2. For the first time the point is made that the true subject-matter of chapter 126, p. 170, Laws 1903, is not expressed or even hinted at in its title, and that the title embraces more than one subject. That title reads:
An act to reorganize and regulate the affairs and management of the State Agricultural Society and the State Fair, so-called, appropriating money therefor and re-enacting, codifying and amending the laws relating thereto, providing for grounds*355 upon which the same is held and the conveyance thereof to the state and the governance and control thereof, prohibiting the use or disposition of intoxicating liquors, and providing generally for the protection, safety, health and comfort of the public, at and upon said grounds, and in the vicinity thereof.
An examination of the subsequent provisions of the law in question demonstrates that there is no merit in the plaintiff’s contention. The title sets forth specifically the subject-matter of the subsequent provisions of the law. It pertains consistently to one subject. Merchants’ Nat. Bank v.

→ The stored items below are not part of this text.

-- ==== Sys2Proof/Safety.lean ====
section
/-! DEFINITION. The terms claims are stated in: what is sound of a slot, an image, the report queue, the scorer, the arbiter and the pool;
what a command leaves as it was; the closed forms of entries, attempts, freed entries and fences; and the shapes that several claims
share. -/

namespace Sys2Proof

/-- The request of the management link that a command stands for, with its slot byte (log 18); none for an event. -/
def Instr.request : Instr → Option (Byte × BmcRequest)
  | .id sb h => some (sb, .id h)
  | .slotGet sb => some (sb, .slotGet)
  | .slotSet sb r => some (sb, .slotSet r)
  | .fence sb => some (sb, .fence)
  | .recover sb k => some (sb, .recover k)
  | .quar sb => some (sb, .quar)
  | .pwrOn sb => some (sb, .pwrOn)
  | .pwrOff sb => some (sb, .pwrOff)
  | .winSet sb ps => some (sb, .winSet ps)
  | .denySet sb ps => some (sb, .denySet ps)
  | .budgetSet sb b => some (sb, .budgetSet b)
  | .scoreSet sb p => some (sb, .scoreSet p)
  | .imgRead sb x => some (sb, .imgRead x)
  | .imgPut sb o v m => some (sb, .imgPut o v m)
  | .imgDrop sb => some (sb, .imgDrop)
  | .filterSet sb rs => some (sb, .filterSet rs)
  | .pinMode sb m => some (sb, .pinMode m)
  | .pinLoad sb a b c d => some (sb, .pinLoad a b c d)
  | .pinSample sb => some (sb, .pinSample)
  | .railRead sb => some (sb, .railRead)
  | .reportTake sb => some (sb, .reportTake)
  | .partReset sb => some (sb, .partReset)
  | _ => none

end Sys2Proof

namespace Sys2Proof.Machine

/-! ### Soundness -/

/-- R196: at most 32 records, and a lost count of 0..255. -/
abbrev ReportQueue.sound (q : ReportQueue) : Prop := q.records.length ≤ 32 ∧ q.lost ≤ 255

/-- R5, R44, R4: the gate is open in ONLINE and SUSPECT and in no other state, the score lies within 0..255, and the two counters within
0..2^32 - 1. -/
abbrev Slot.sound (sl : Slot) : Prop :=
  sl.chan.gateOpen = sl.ctl.state.isOpen ∧ sl.ctl.score ≤ 255 ∧ sl.chan.dropped ≤ 4294967295 ∧ sl.chan.absorbed ≤ 4294967295

/-- R114: at most 48 entries, never two with one offset, never one for dword 0. -/
abbrev ImageStore.sound (st : ImageStore) : Prop :=
  st.entries.length ≤ 48 ∧ (st.entries.map fun e => e.offset).Nodup ∧ ∀ e ∈ st.entries, e.offset ≠ 0

/-- The ranges of section 10.3 and R189 for a policy record. -/
abbrev Policy.sound (p : Policy) : Prop :=
  (1 ≤ p.decisionTime ∧ p.decisionTime ≤ 60000) ∧ (1 ≤ p.maxAttempts ∧ p.maxAttempts ≤ 4)
    ∧ (1 ≤ p.quota ∧ p.quota ≤ 64) ∧ (100 ≤ p.slotTimeout ∧ p.slotTimeout ≤ 50000) ∧ p.drain ≤ 10000
    ∧ (1 ≤ p.linkGrace ∧ p.linkGrace ≤ 100) ∧ (1 ≤ p.resetPulse ∧ p.resetPulse ≤ 1000)
    ∧ (10 ≤ p.minOff ∧ p.minOff ≤ 10000) ∧ (100 ≤ p.dischargeTimeout ∧ p.dischargeTimeout ≤ 30000)
    ∧ (1 ≤ p.ramp ∧ p.ramp ≤ 1000) ∧ (10 ≤ p.training ∧ p.training ≤ 10000)
    ∧ (500 ≤ p.currentLimit ∧ p.currentLimit ≤ 20000) ∧ (1 ≤ p.demand ∧ p.demand ≤ 255)

/-- R189, R87, R21, R22, R72: the policy record lies in its ranges, the attempt count is at most max attempts, no two pending entries
have one tag and there are at most 64, and the outbound set holds at most 32 tags, none twice. -/
abbrev Slot.ranged (sl : Slot) : Prop :=
  sl.policy.sound ∧ sl.ctl.attempts ≤ sl.policy.maxAttempts
    ∧ ((sl.entries.map fun e => e.tag).Nodup ∧ sl.entries.length ≤ 64)
    ∧ ((sl.outbound.tags.map fun t => t.tag).Nodup ∧ sl.outbound.tags.length ≤ 32)

/-- R45: the weights fit a byte, the thresholds satisfy 1 ≤ warn < fence ≤ 255, and the decay epoch is 1..1,000 ms. -/
abbrev Scorer.sound (p : Scorer) : Prop :=
  (p.timeout ≤ 255 ∧ p.stray ≤ 255 ∧ p.malformed ≤ 255 ∧ p.errant ≤ 255 ∧ p.linkDown ≤ 255)
    ∧ (1 ≤ p.warn ∧ p.warn < p.fence ∧ p.fence ≤ 255) ∧ 1 ≤ p.decayEpoch ∧ p.decayEpoch ≤ 1000

/-- What holds of the part after every step, block by block (R4, R5, R21, R22, R44, R45, R72, R87, R114, R189, R196). -/
def State.Sound (s : State) : Prop :=
  s.reports.sound ∧ s.scorer.sound ∧ ∀ i, (s.slot i).sound ∧ (s.slot i).store.sound ∧ (s.slot i).ranged

/-- R137, R140: no slot stands in the inrush queue twice, nor in the granted set; the queue holds only slots in POWER_WAIT and the granted
set only slots in RAMPING, so none is in both; and two rail partners are never granted together. R137, R148: every slot in RAMPING is
granted, and every slot in POWER_WAIT stands in the queue. -/
def State.ArbiterSound (s : State) : Prop :=
  (s.arbiter.queue.map fun p => p.slot).Nodup ∧ (s.arbiter.granted.map fun p => p.slot).Nodup
    ∧ (∀ p ∈ s.arbiter.queue, (s.slot p.slot).ctl.state = .powerWait)
    ∧ (∀ p ∈ s.arbiter.granted, (s.slot p.slot).ctl.state = .ramping)
    ∧ (∀ p ∈ s.arbiter.granted, ∀ q ∈ s.arbiter.granted, q.slot ≠ partner p.slot)
    ∧ (∀ i, (s.slot i).ctl.state = .powerWait → ∃ p ∈ s.arbiter.queue, p.slot = i)
    ∧ ∀ i, (s.slot i).ctl.state = .ramping → ∃ p ∈ s.arbiter.granted, p.slot = i

/-- R22, R41: at most 192 entries are pending in all, and none outside ONLINE, SUSPECT and FENCING. -/
def State.PoolSound (s : State) : Prop :=
  (s.slots.toList.map fun sl => sl.entries.length).sum ≤ 192
    ∧ ∀ i, (s.slot i).ctl.state ≠ .online → (s.slot i).ctl.state ≠ .suspect → (s.slot i).ctl.state ≠ .fencing →
        (s.slot i).entries = []

/-! ### What a command leaves -/

/-- Every slot but `i` is unchanged. -/
def OthersKept (i : SlotId) (s t : State) : Prop := ∀ j, j ≠ i → t.slot j = s.slot j

/-- The controller in a state, with every timer that is bound to a state stopped, and the link grace timer kept only in ONLINE and
SUSPECT (R15, R60, R86). -/
def Controller.into (c : Controller) (st : SlotState) : Controller :=
  { c with
    state := st, drainTimer := none, decisionTimer := .stopped, isoPolicy := none, target := none, dischargeTimer := none
    rampTimer := none, pulseTimer := .stopped, trainingTimer := none, restoreTimer := none
    graceTimer := if st = .online ∨ st = .suspect then c.graceTimer else none }

/-- The controller at a power-off: the power-off instant is set and the min-off timer starts anew (R60, R86). -/
def Controller.powerOffAt (c : Controller) (now : Micros) (minOff : Nat) : Controller :=
  { c with powerOff := some now, minOffTimer := some (now + BitVec.ofNat 32 (1000 * minOff)), minOffElapsed := false }

/-- A kept result after a change of the slot's PWREN level clears its mark (R165) and a power-off leaves it behind (R93). -/
def RailResult.after (r : RailResult) (turned cut : Bool) : RailResult :=
  { r with mark := r.mark && !turned, afterOff := r.afterOff && !cut }

/-- The rail results of a slot after its PWREN level may have changed (R165) or power gone off (R93). -/
def Rails.after (r : Rails) (turned cut : Bool) : Rails :=
  { v12 := r.v12.map fun x => x.after turned cut
    v33 := r.v33.map fun x => x.after turned cut
    current := r.current.map fun x => x.after turned cut
    runCount := if turned then 0 else r.runCount }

City of East Grand Forks, 94 Minn. 246, 102 N. W. 703, 704. It is no objection to it that, as a legal result, the society enjoys immunity from liability for torts.
3. Plaintiff urges with much force grounds for holding the law organizing the defendants unconstitutional which were not presented to or considered by this court in Berman v. Minnesota State Agricultural Society, supra. These additional objections are determined by the rule there laid down, viz., that the legality of these provisions is not open to attack in a private action for damages.
4. The court is also asked to overrule portions of Berman v. Minnesota State Agricultural Society. No new principle or authority was adduced by the plaintiff to lead the court to now change the principles there announced after careful and deliberate consideration.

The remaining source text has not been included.